Alan Keyes May Be Weighing A Presidential Bid

Former U.S. Amb. Alan Keyes is sending signals to allies that he is weighing a late bid for the Republican presidential nomination, two sources close to the two-time presidential candidate say.

This week, Keyes's name was registered to participate in the West Virginia Republican convention in 2008 -- that party's delegate selection contests. The entry fee is $5000 and the deadline for payment was last Friday, according to the state party's website.

Sources close to Keyes confirmed that he has begun to talk to some of his longtime advisers about a run. But they said he did not direct RenewAmerica, a grassroots activist group he chairs, to send in the fee.

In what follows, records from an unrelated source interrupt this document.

-- ==== Sys2Proof/Machine/Restart.lean ====
section
/-! DEFINITION. The Restart Coordinator's phases up to energizing (08, sections 8.1 to 8.7), and the abort of R172. -/

namespace Sys2Proof.Machine

/-- The phase is one that may hold a claim: BIDDING, CONTEST or ENERGIZING (R152). -/
def Phase.inTurn : Phase → Bool
  | .bidding | .contest | .energizing => true
  | .none | .quietWait | .awaitPermit | .backoff | .rejoin => false

/-- A phase that gives a turn up: QUIET_WAIT, AWAIT_PERMIT or BACKOFF (R152). -/
def Phase.standsAside : Phase → Bool
  | .quietWait | .awaitPermit | .backoff => true
  | .none | .bidding | .contest | .energizing | .rejoin => false

/-- The turn is given up (R152): the YIELD if a claim is outstanding, marks and windows cleared. -/
def Actors.withdrawClaim (a : Actors) (v : View) : Actors :=
  let a' := if a.coord.claimOutstanding then a.request v .yield else a
  a'.withCoord { a'.coord with
    claimOutstanding := false, claimPending := false, bidWindow := none, contest := none }

/-- ENERGIZING is left (R152): the driver is told (R135), step and hold pending are discarded. -/
def Actors.leaveEnergizing (a : Actors) (v : View) : Actors :=
  let a' := a.drive v (·.leaveEnergizing v.now)
  a'.withCoord { a'.coord with step := .none, holdPending := false }

/-- The coordinator in a new phase; the quiet start and the stagger belong to their own phases. -/
def Coordinator.enter (c : Coordinator) (phase : Phase) : Coordinator :=
  { c with phase := phase, quietStart := none, stagger := none }

/-- A change of restart phase (R152). -/
def Actors.setPhase (a : Actors) (v : View) (phase : Phase) : Actors :=
  if a.coord.phase = phase then a
  else
    let a₁ := if a.coord.phase.inTurn && phase.standsAside then a.withdrawClaim v else a
    let a₂ := if a.coord.phase = .energizing then a₁.leaveEnergizing v else a₁
    ((a₂.withCoord (a₂.coord.enter phase)).judge v).urgent v

/-! ### The quiet wait (section 8.2) -/

/-- The quiet wait starts afresh (R153). -/
def Actors.restartWait (a : Actors) (v : View) : Actors :=
  a.withCoord { a.coord with quietStart := if v.assessor.detector = .calm then some v.now else none }

/-- Entry to QUIET_WAIT, or the wait restarted in place (R153, R154). -/
def Actors.enterQuietWait (a : Actors) (v : View) : Actors := (a.setPhase v .quietWait).restartWait v

/-- ENERGIZING is aborted (R172): phase, wait, abort notice, on which the sequencer brings the zone up to the stage it
holds (R113). -/
def Actors.abort (a : Actors) (v : View) : Actors :=
  let a' := a.enterQuietWait v
  a'.bringUp v a'.seq.stage

/-- A rise notice (R102) as the coordinator takes it (R153, R154, R165, R172). -/
def Actors.onRise (a : Actors) (v : View) (new : Stage) : Actors :=
  match a.coord.phase with
  | .none => if 2 ≤ new.code then a.enterQuietWait v else a
  | .quietWait | .awaitPermit | .bidding | .contest | .backoff => a.enterQuietWait v
  | .energizing => a.abort v
  | .rejoin => a

/-- A trip notice (R109, R110) as the coordinator takes it (R154, R165, R172). -/
def Actors.onTrip (a : Actors) (v : View) : Actors :=
  match a.coord.phase with
  | .quietWait | .awaitPermit | .bidding | .contest | .backoff => a.enterQuietWait v
  | .energizing => a.abort v
  | .none | .rejoin => a

/-- The detector has left CALM (R154, R165). -/
def Actors.onLeftCalm (a : Actors) (v : View) : Actors :=
  match a.coord.phase with
  | .quietWait | .awaitPermit | .bidding | .contest | .backoff => a.enterQuietWait v
  | .none | .energizing | .rejoin => a

/-- The detector has entered CALM (R154). -/
def Actors.onEnteredCalm (a : Actors) (v : View) : Actors :=
  if a.coord.phase = .quietWait then a.withCoord { a.coord with quietStart := some v.now } else a

/-! ### Leave to restart (section 8.3) -/

/-- The restart key gives authority (R156). -/
def Actors.keyAuthority (a : Actors) (v : View) : Bool := v.keyTurned && !a.coord.keyWithheld

/-- The authority check (R157). -/
def Actors.authorityHolds (a : Actors) (v : View) : Bool :=
  ((a.coord.permit && !a.line.stuck) || a.keyAuthority v) && !a.line.muted && !v.scanner.fault

/-- Entry to BIDDING (R158). -/
def Actors.enterBidding (a : Actors) (v : View) : Actors := (a.setPhase v .bidding).request v .bid

/-- The authority check made in AWAIT_PERMIT (R157). -/
def Actors.checkAuthority (a : Actors) (v : View) : Actors :=
  if a.coord.phase = .awaitPermit && a.authorityHolds v then a.enterBidding v else a

/-- Entry to AWAIT_PERMIT, with its authority check (R157). -/
def Actors.enterAwaitPermit (a : Actors) (v : View) : Actors := (a.setPhase v .awaitPermit).checkAuthority v

/-! ### Turn-taking (sections 8.4 to 8.6) -/

/-- The backoff stagger has ended (R164): BIDDING if the authority check holds, else AWAIT_PERMIT. -/
def Actors.endStagger (a : Actors) (v : View) : Actors :=
  if a.authorityHolds v then a.enterBidding v else a.enterAwaitPermit v

/-- The stagger of a key (R164). -/
def staggerOf (key : Nat) : Nat := key % 8 * staggerStep

/-- The comparison of BACKOFF (R164). -/
def Actors.compareBackoff (a : Actors) (v : View) : Actors :=
  if a.coord.phase ≠ .backoff then a
  else if v.limit ≤ claimers v.peers then a.withCoord { a.coord with stagger := none }
  else if a.coord.stagger.isSome then a
  else if staggerOf v.key = 0 then a.endStagger v
  else a.withCoord { a.coord with stagger := some (later v.now (staggerOf v.key)) }

/-- Entry to BACKOFF, with its first comparison (R164). -/
def Actors.enterBackoff (a : Actors) (v : View) : Actors := (a.setPhase v .backoff).compareBackoff v

/-- The end of the bid window (R160). -/
def Actors.endBidWindow (a : Actors) (v : View) : Actors :=
  let c := claimers v.peers
  if v.limit ≤ c then a.enterBackoff v
  else if c + biddersBelow v.peers v.key < v.limit then
    (a.withCoord { a.coord with bidWindow := none, claimOutstanding := true, claimPending := true }).request v .claim
  else a.enterBackoff v

/-- A CLAIM from a peer's key, heard in CONTEST or with a claim pending (R162). -/
def Actors.onClaim (a : Actors) (v : View) (key : Nat) : Actors :=
  let mayYield := a.coord.phase = .contest || (a.coord.phase = .bidding && a.coord.claimPending)
  if mayYield && key < v.key && v.limit ≤ contenders v.peers v.key then a.enterBackoff v else a

/-- A completion notice of the Line Unit (R64): the bid window starts (R158), or CONTEST begins (R161). -/
def Actors.onSent (a : Actors) (v : View) : RestartKind → Actors
  | .bid =>
    if a.coord.phase = .bidding && a.coord.bidWindow.isNone && !a.coord.claimPending then
      a.withCoord { a.coord with bidWindow := some (later v.now bidWindowTime) }
    else a
  | .claim =>
    if a.coord.phase = .bidding && a.coord.claimPending then
      let a' := a.setPhase v .contest
      a'.withCoord { a'.coord with claimPending := false, contest := some (later v.now contestTime) }
    else a
  | .yield | .done => a

/-! ### HOLD, mute and scan fault (R166, R173) -/

/-- A stop of energizing (R173): fresh leave is needed, and the phase becomes AWAIT_PERMIT. -/
def Actors.stop (a : Actors) (v : View) : Actors :=
  (a.withCoord { a.coord with permit := false, keyWithheld := a.coord.keyWithheld || v.keyTurned }).enterAwaitPermit v

/-- A mute begins (R166, R175). -/
def Actors.onMute (a : Actors) (v : View) : Actors :=
  match a.coord.phase with
  | .bidding | .backoff => a.enterAwaitPermit v
  | .none | .quietWait | .awaitPermit | .contest | .energizing | .rejoin => a

/-- The scan fault begins (R166, R173). -/
def Actors.onFault (a : Actors) (v : View) : Actors :=
  match a.coord.phase with
  | .bidding | .contest | .backoff => a.enterAwaitPermit v
  | .energizing => a.stop v
  | .none | .quietWait | .awaitPermit | .rejoin => a

/-- A step of energizing is under way; a postponed step D is not (R174). -/
def EnergizeStep.underWay : EnergizeStep → Bool
  | .a _ _ | .b _ _ | .settle _ | .releaseWait _ => true
  | .none | .postponed => false

/-- A HOLD accepted (R155, R156, R166, R174). -/
def Actors.onHold (a : Actors) (v : View) : Actors :=
  let a := a.withCoord { a.coord with permit := false, keyWithheld := a.coord.keyWithheld || v.keyTurned }
  match a.coord.phase with
  | .bidding | .contest | .backoff => a.enterAwaitPermit v
  | .energizing =>
    if a.coord.step.underWay then a.withCoord { a.coord with holdPending := true } else a.enterAwaitPermit v
  | .none | .quietWait | .awaitPermit | .rejoin => a

/-- A RESUME accepted (R155, R157, R174). -/
def Actors.onResume (a : Actors) (v : View) : Actors :=
  let turnsOn := !a.coord.permit
  let a := a.withCoord { a.coord with permit := true, holdPending := false }
  (if turnsOn then a.urgent v else a).checkAuthority v

/-- The change of the restart key input (R156, R157). -/
def Actors.onKey (a : Actors) (v : View) (active : Bool) : Actors :=
  if active then a.checkAuthority v else a.withCoord { a.coord with keyWithheld := false }

end Sys2Proof.Machine
end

RenewAmerica has started an active Draft Keyes movement through its political action committee. The PAC paid for a table at the Iowa Republican Party straw poll in Ames last month, and Mary Parker Lewis, Keyes's long-time chief of staff, wrote in an e-mail that she would probably rejoin RenewAmerica soon.

But, she, said, "To date, I would say he has only very provisionally, only in principle, approved their efforts as a moral conservative voter mobilization," Lewis said.

Renew America's website includes this paragraph:

"Alan has also given the movement's leaders his general permission to undertake their effort in the first place — on the condition that they make it clear that, while he is aware of what they are doing and generally approves of it, they are acting independently of him and assume full responsibility for the effort.

For the record, this enterprise is entirely these leaders' idea — not Dr. Keyes' — and Alan has never encouraged them to undertake it."



One source said Keyes wants to speak at the Family Research Council's Values Voter Summit in Washington, scheduled for October 19 through the 21st.

Keyes calls himself a "declarationist" and has said that judges should interpret the constitution as it was written and in light of the "self-evident" truths contained within the Declaration of Independence. His earlier presidential bids have earned him the reputation as being a great debater and a great foil for "mainstream" conservatives but little else. He's also a three time former U.S. Senate nominee, having most recently tried to beat a guy named Barack Obama in Illinois.